Healthcare incumbents can not only compete in this environment, they can lead radical change if they choose. Further, VR software and hardware companies need to rethink how they engage with the healthcare market and deliver the necessary services to support the industry. Because we are all consumers of healthcare, there is a bias of familial knowledge that is utilized by vendors in design and application of technology.

Unfortunately, because of this bias, many vendors attempt to circumvent necessary questions and utilization of human centered design principles to execute a small proof of concept/pilot project. However, assuming the goal is to go beyond a pilot project and deliver impact at scale, vendors will need to answer user acceptability, accreditation, legal and technology standards sooner or later.

According to Lipset, vendors “can’t put their head in the sand and pretend like it’s not going to come up sooner or later.” Simultaneously, health system incumbents rarely assess innovative solutions for scalability and longevity. “I think about pilots the way I think about the birth of my kids. And how you had nine months of really hard work, and after all that you reach a milestone. The difference is, when your preparing to have a child, you’re planning for the next 18 years. Teams running pilots are not really thinking about bringing the baby home. They’re not really thinking about the really hard work. It’s not sexy. Its grunt work. But without it, it’s all for not,” says Lipset.

Though imperfect, legal, compliance, institutional policies, hierarchical, information-technology and administrator-driven systems in healthcare need to be treated as an invitation to stress test the technology and vendor’s ability to deliver at scale.
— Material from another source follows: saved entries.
-- ==== Sys2Proof/Machine/Core.lean ====
section
/-! DEFINITION. Machine/Core: the machine behind the host's interface. -/

def Sys2Proof.core : Host.Core := { State := Sys2Proof.Machine.State, Fault := Sys2Proof.Machine.Fault, Refusal := Sys2Proof.Machine.Refusal, step := Sys2Proof.Machine.step, reset := Sys2Proof.Machine.State.reset }
end

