theorem witness_SingleFlipResultLaw :
    1 < Config.reference.cl ∧ 15 < Config.reference.cl ∧
      (cleanSyndrome Config.reference (BitVec.ofNat _ 18) ^^^
        BitVec.ofNat Config.reference.pl (1 % 2 ^ Config.reference.pl)).toNat = 2 ^ 1 ∧
      (cleanSyndrome Config.reference (BitVec.ofNat _ 0) ^^^
        BitVec.ofNat Config.reference.pl (3 % 2 ^ Config.reference.pl)).toNat = 3 ∧ ¬ IsPowerOfTwo 3 :=
  ⟨by decide, by decide, by decide, by decide, not_power_of_two_3⟩

theorem witness_SingleFlipOfZeroSyndromeWordIsNeverUndone :
    cleanSyndrome Config.reference (BitVec.ofNat _ 51) = 0#Config.reference.pl ∧ 0 < Config.reference.cl ∧
      4 < Config.reference.cl ∧ 4 % 2 ^ Config.reference.pl = 2 ^ 2 ∧ 3 % 2 ^ Config.reference.pl = 3 ∧ ¬ IsPowerOfTwo 3 :=
  ⟨by decide, by decide, by decide, by decide, by decide, not_power_of_two_3⟩

theorem witness_AnyErrorPatternLaw :
    (cleanSyndrome Config.reference (BitVec.ofNat _ 51) ^^^
      syndromeCalculator Config.reference (BitVec.ofNat _ 0b1010)).toNat = 2 ^ 1 ∧
    (cleanSyndrome Config.reference (BitVec.ofNat _ 51) ^^^
      syndromeCalculator Config.reference (BitVec.ofNat _ 0b110)).toNat = 3 ∧ ¬ IsPowerOfTwo 3 :=
  ⟨by decide, by decide, not_power_of_two_3⟩

theorem witness_BoundaryScenariosUnderTheRules :
    construct false 4 = .next config4 ∧ construct false 1 = .next config1 := ⟨rfl, rfl⟩

theorem witness_StepRunsTheDecodedOperation :
    decodeTag State.reset.op = .encode ∧ Settled State.reset ∧ decodeTableWord 8 3 = some .decode :=
  ⟨by decide, settled_reset, by decide⟩

theorem witness_TagDecodeAndEncodeAgree : 4 ≤ 4 ∧ decodeWord 4 = .error (.notATag 4) := ⟨by decide, rfl⟩

theorem witness_OutputsDependOnOwnInputPortOnly :
    State.reset.cfg = (ran Config.reference { op := .encode, value := 51 }).cfg ∧
    State.reset.synCodewordIn.toNat = (ran Config.reference { op := .encode, value := 51 }).synCodewordIn.toNat ∧
    exec .syndrome State.reset = .next State.reset ∧
    State.reset ≠ ran Config.reference { op := .encode, value := 51 } := ⟨rfl, rfl, rfl, by decide⟩

theorem witness_InterleavingGivesEachInstanceItsOwnResult :
    runEvents [State.reset, State.initial config5]
      [{ index := 1, line := { op := .encode, value := 22 } }, { index := 0, line := { op := .encode, value := 51 } }] =
        .next [ran Config.reference { op := .encode, value := 51 }, ran config5 { op := .encode, value := 22 }] ∧
    [State.reset, State.initial config5][1]? = some (State.initial config5) := ⟨rfl, rfl⟩

theorem witness_EveryFittingScheduleCompletes :
    ∀ e, e ∈ [({ index := 0, line := { op := .encode, value := 2047 } } : Event)] →
      ∃ s, [State.reset][e.index]? = some s ∧ e.line.value < 2 ^ inputWidth s.cfg e.line.op := by
  intro e he
  rw [List.mem_singleton] at he
  subst he
  exact ⟨State.reset, rfl, by decide⟩

theorem witness_EvaluationSettlesItsBlock :
    exec .encode State.reset = .next State.reset ∧ BlockSettled .decode State.reset := ⟨rfl, rfl, rfl⟩

theorem witness_SettledIsFixedPointOfEveryEvaluation : exec .decode State.reset = .next State.reset := rfl

theorem witness_PortsFollowTheirInputsAtEveryMoment :
    Settled State.reset ∧ step State.reset = .next State.reset ∧ exec .locate State.reset = .next State.reset ∧
    State.reset.runLines [{ op := .encode, value := 51 }] = .next (ran Config.reference { op := .encode, value := 51 }) ∧
    (∀ s, s ∈ [State.reset] → Settled s) ∧
    runEvents [State.reset] [{ index := 0, line := { op := .encode, value := 51 } }] =
      .next [ran Config.reference { op := .encode, value := 51 }] := by
  refine ⟨settled_reset, rfl, rfl, rfl, fun s h => ?_, rfl⟩
  rw [List.mem_singleton.1 h]
  exact settled_reset

theorem witness_StepKeepsOutputsInReach :
    OutputsInReach (State.initial config3) ∧ step (State.initial config3) = .next (State.initial config3) ∧
      exec .decode (State.initial config3) = .next (State.initial config3) := by
  have hm : config3.m = 2 := by decide
  have hp : config3.pl = 1 := by decide
  refine ⟨⟨?_, ?_, .inl (by decide), .inl (by decide)⟩, rfl, rfl⟩
  · intro p h1 h2
    have h1 : config3.m ≤ p := h1
    have h2 : p < config3.pl := h2
    omega
  · intro i h1 h2
    have h1 : config3.m ≤ i := h1
    have h2 : i < config3.pl := h2
    omega

theorem witness_FlipComplementsOnePosition : 15 < Config.reference.cl ∧ Config.reference.cl ≤ 16 := by decide

theorem witness_OperationLineEvaluatesItsBlock :
    Settled State.reset ∧
    (BitVec.ofNat State.reset.cfg.dl 2047).toNat = 2047 ∧ (BitVec.ofNat State.reset.cfg.cl 65535).toNat = 65535 ∧
    (BitVec.ofNat State.reset.cfg.pl 31).toNat = 31 ∧ 2 ^ inputWidth State.reset.cfg .encode ≤ 2048 ∧
    2 ^ inputWidth State.reset.cfg .decode ≤ 65536 :=
  ⟨settled_reset, by decide, by decide, by decide, by decide, by decide⟩

end Sys2Proof.Tests
end

section
/-! SUPPORT. The error position on its port: one lemma per way of reading the port (30_encoding.md rule R20). -/

namespace Sys2Proof.Machine

/-- `none` sets the sign bit of its port. -/
theorem errorPositionPort_none_getLsbD_m (c : Config) : (errorPositionPort c none).getLsbD c.m = true := by
  simp [errorPositionPort]

theorem errorPositionPort_none_toInt (c : Config) :
    (errorPositionPort c none).toInt = errorPositionInt none := by
  simp [errorPositionPort, errorPositionInt, BitVec.toInt_allOnes]

/-- A position of the codeword fits the port, so the port has its value. -/
theorem errorPositionPort_some_toNat {c : Config} {k : Nat} (h : k < c.cl) :
    (errorPositionPort c (some k)).toNat = k := by
  have hk : k < 2 ^ c.m := Config.lt_two_pow_m h
  exact Nat.mod_eq_of_lt (hk.trans (Nat.pow_lt_pow_succ (by omega)))

/-- A position of the codeword leaves the sign bit clear: it fits the `M` bits below. -/
theorem errorPositionPort_some_getLsbD_m {c : Config} {k : Nat} (h : k < c.cl) :
    (errorPositionPort c (some k)).getLsbD c.m = false := by
  rw [← BitVec.testBit_toNat, errorPositionPort_some_toNat h]
  exact Nat.testBit_lt_two_pow (Config.lt_two_pow_m h)

/-- The `M` bits below the sign bit carry the position. -/
theorem errorPositionPort_some_extractLsb'_toNat {c : Config} {k : Nat} (h : k < c.cl) :
    ((errorPositionPort c (some k)).extractLsb' 0 c.m).toNat = k := by
  rw [BitVec.extractLsb'_toNat, errorPositionPort_some_toNat h, Nat.shiftRight_zero]
  exact Nat.mod_eq_of_lt (Config.lt_two_pow_m h)
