-- ==== Sys2Proof/Machine/PageTable.lean ====
section
/-! DEFINITION. The page table (rules R142-R145). -/

namespace Sys2Proof.Machine

/-- `IS_VALID(page)` (rule R142). -/
def isValid (page : PageNo) (s : State) : Bool := s.pt[page].isSome

/-- `FRAME_OF(page)`: the frame of a valid page; an invalid one has none (rules R37, R143). Together with `isValid` it
is the one page-table access of a walk (rule R2). -/
def frameOf (page : PageNo) (s : State) : Option FrameNo := s.pt[page]

/-- `MARK_RESIDENT(page, frame)` (rule R144). -/
def markResident (page : PageNo) (frame : FrameNo) (s : State) : State :=
  { s with pt := s.pt.set page (some frame) }

/-- `INVALIDATE(page)`: no TLB slot is written (rules R134, R145). -/
def invalidate (page : PageNo) (s : State) : State := { s with pt := s.pt.set page none }

end Sys2Proof.Machine
end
VR as an emerging technology, brings its own challenges along with vast opportunity. How will health systems and academic centers incorporate VR into their daily standard of business? How will IT handle hardware management and how will the infection preventionist look at storage and cleaning to assure infection control? How do VR headsets connect to a health system network, or integrate with existing mobile device management? Does the organization have competency/performance standards today, and if not, how do they assess a training solution like VR in terms of scalability?

Will regulatory bodies accept VR as a legitimate source for staff development and an acceptable tool for course corrections when a deficiency is cited? There are many important considerations that health systems and VR vendors need to work through. Some might ask if the investment is worth the effort, but can safe, accessible, quality healthcare be sustained using current training and education methodologies?

Stakeholders and incumbents in the health system need answers to these questions; on their own terms, and at their own pace. Ultimately, everybody pays a price for innovation, but not everyone treats it as an investment and is able to derive value.